On top of that, we used the components of JetLang like printers, input-fields, date-pickers, message-boxes and so on to quickly build the front-end page required for gathering the necessary information from the customer and showing them the respective calculation results. This was only possible because of our modular approach. Due to this, we don’t need to create new front-end pages from scratch, we don’t need to care about how to save the respective data in the database and we don’t need to care about calculation inside the browser. We have our powerful engine that takes care of all of that. In JetLang we only need to adjust the product by rearranging a couple of Lego-bricks.

It’s really that simple?

Although JetLang offers many advantages, it’s only one side of the equation.

Sometimes you will run into a particular problem that can’t be solved by our modular approach because the functionality for that simply does not exist in JetLang yet.

The problem could be something simple like erasing blank spaces from a string. Normally, this task would not state any problem as almost all programming languages will have a finished solution for each particular issue. But in our case, this actually requires our global development team to create another ‘brick’ to address the issue or gap in the language.

As resources are limited, we constantly need to assess priorities by seeing whether or not providing a specific functionality is actually beneficial for all countries and product builders. Sometimes this will result in the fact that we won’t be able to solve a certain problem because it is too specific, and we need to question if we can invest resources in providing the needed functionality.

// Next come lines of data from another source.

def execRootset (d : Reg) (src : Src) (s : State) : Host.Outcome State Fault Refusal :=
  chain s { mem := true, s := srcOpr src, d := rdReg d } (fun v s =>
    let slot := lowBits v.s 10
    let h := s.holder
    let a := v.d.toNat
    let r := rid 7 slot
    if (s.here.entry r).holder ≠ h then .trap s .notHolder 0 (word r)
    else if a % 4096 ≠ 0 then .trap s .memAlign 0 v.d
    else if a ≠ 0 ∧ (match s.here.place a with
        | .hbm | .dump | .scratch _ _ => false
        | _ => true) = true then .trap s .memFault noPermission v.d
    else .next (s.onHere (fun p =>
      let p : Package := { p with
        roots := tset p.roots slot v.d,
        holders := p.holders.map (fun e => if e.1 = h then (e.1, { e.2 with rootSlot := some slot }) else e) }
      (p.purge h (fun _ => true) (fun _ => true)).dropWalks h)))

def execTlbinv (s : State) : Host.Outcome State Fault Refusal :=
  chainNext s {} (fun _ s => s.onHere (fun p => (p.purge s.holder (fun _ => true) (fun _ => true)).dropWalks s.holder))

/-- TLBINV.p (R398): the entries whose page contains the address, whatever they are. No entry contains one from 2^57 up. -/
def execTlbinvP (b : RegOp) (disp : Word) (s : State) : Host.Outcome State Fault Refusal :=
  chainNext s { mem := true, s := rdOp b } (fun v s =>
    let a := (v.s + disp).toNat
    s.onHere (fun p => (p.purge s.holder (fun e => e.covers a) (fun k => decide (stepKey (k % 8) a = k))).dropWalks s.holder))

/-! ## Latency tolerance (R378, R399) -/

/-- The smaller of two limits in nanoseconds, none meaning unlimited. -/
def limitMin : Option Nat → Option Nat → Option Nat
  | none, b => b
  | a, none => a
  | some a, some b => some (Nat.min a b)

/-- The holders of a cluster's cores. -/
def Package.clusterHolders (p : Package) (k : Nat) : List Nat := (span 0 1 4).map (fun i => p.coreHolder (clusterCore k i))

/-- The tolerance of a holder. -/
def Package.tolerance (p : Package) (h : Nat) : Option Nat :=
  match (p.holderRec h).bind (·.latt) with
  | some (n, _) => if n = 0xFFFFFFFF then none else some n
  | none => none

/-- L of a cluster (R378). -/
def Package.limit (p : Package) (k : Nat) : Option Nat :=
  (p.clusterHolders k).foldl (fun l h => limitMin l (p.tolerance h)) p.ltr

/-- The latency that a power state asks for. -/
def Power.latency : Power → Nat
  | .active => 0 | .gated => 29 | .retain => 3000 | .off => 50000

/-- A latency fits a limit. -/
def fits (n : Nat) : Option Nat → Bool
  | none => true
  | some l => decide (n ≤ l)

/-- Clusters whose state no longer fits their limit start their exit. -/
def Package.enforceLimits (p : Package) (mine : Nat → Bool) : Package :=
  { p with clusters := p.clusters.map (fun e =>
      if mine e.1 && !fits e.2.power.latency (p.limit e.1) then (e.1, { e.2 with exiting := true }) else e) }

def execLatt (src : RegOp) (s : State) : Host.Outcome State Fault Refusal :=
  chainNext s { s := rdOp src } (fun v s =>
    let h := s.holder
    let l := if v.s.getLsbD 63 then none else some (bits v.s 31 0, v.s.getLsbD 32)
    s.onHere (fun p =>
      let p : Package := { p with holders := p.holders.map (fun e => if e.1 = h then (e.1, { e.2 with latt := l }) else e) }
      p.enforceLimits (fun k => (p.clusterHolders k).contains h)))

/-! ## Regions: splitting and merging (R362) -/

/-- A region entry's buddy, when the two may merge. -/
def Package.buddyOf (p : Package) (r : Nat) : Option (Nat × MapEntry) :=
  let e := p.entry r
  let quiet (x : MapEntry) : Bool := decide (x.pend = 0 ∧ x.pkind = 0) && !x.busy
  if ridKind r ≠ 1 ∨ e.holder = 0 ∨ !quiet e then none
  else
    let size := 2 ^ e.log2
    let other := if e.base / size % 2 = 0 then e.base + size else e.base - size
    p.map.find? (fun x => decide (ridKind x.1 = 1 ∧ x.1 ≠ r ∧ x.2.base = other ∧ x.2.log2 = e.log2 ∧ x.2.holder = e.holder ∧
      x.2.heir = e.heir ∧ x.2.lender = e.lender) && quiet x.2)
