-- ==== Sys2Proof/Safety.lean ====
section
/-! DEFINITION. What counts as a safe step and a safe run: no fault and no refusal. -/

namespace Sys2Proof.Safety

open Sys2Proof.Machine

/-- A step answers a next state. -/
def Steps (s t : State) : Prop := step s = .next t

/-- States reached from one another by steps. -/
inductive Reaches : State → State → Prop where
  | refl (s : State) : Reaches s s
  | tail (s t u : State) : Reaches s t → Steps t u → Reaches s u

/-- A state from which the next step neither faults nor refuses. -/
def Safe (s : State) : Prop := ∃ t, step s = .next t

end Sys2Proof.Safety
end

This programming language seems company-specific…

Having to learn a new programming language that is only used within the company might seem strange. In reality, though, the position of the product builder gives the possibility to have a real impact on the product and to develop a unique and very broad skill set.

In most companies that build digital products, you usually have clear job profiles: a user researcher for the discovery phase of a new product or feature; a product manager for organizing the execution and communication for the development of this functionality and a developer who is simply coding the requested solution.

Here those tasks are incorporated in one person: the product builder. This allows the developer to have a unique and full-scale ownership over the product by identifying and planning product improvements and also delivering them. It’s incredibly rewarding work, and well, you are helping to improve the programming language at the same time!

Thinking in the long-term

I’ve been considering modularity and scalability for a long time, and I believe it’s the key to the success of a company. An ideal company should be similar to LEGO-bricks: starting with a sturdy foundation and a few stable layers, but beyond that, everything should be modular. Changing the structure of a house takes a couple of seconds as you`ll only need to rearrange some of the bricks to do so. Having this kind of flexibility is something crucial for almost every company in order to quickly address customer needs and adjust to changes in their environment.

Putting in the time early on to ensure speed and flexibility in the future is so important for the longevity and growth of a business. Focus on the long term and build your business – like LEGO.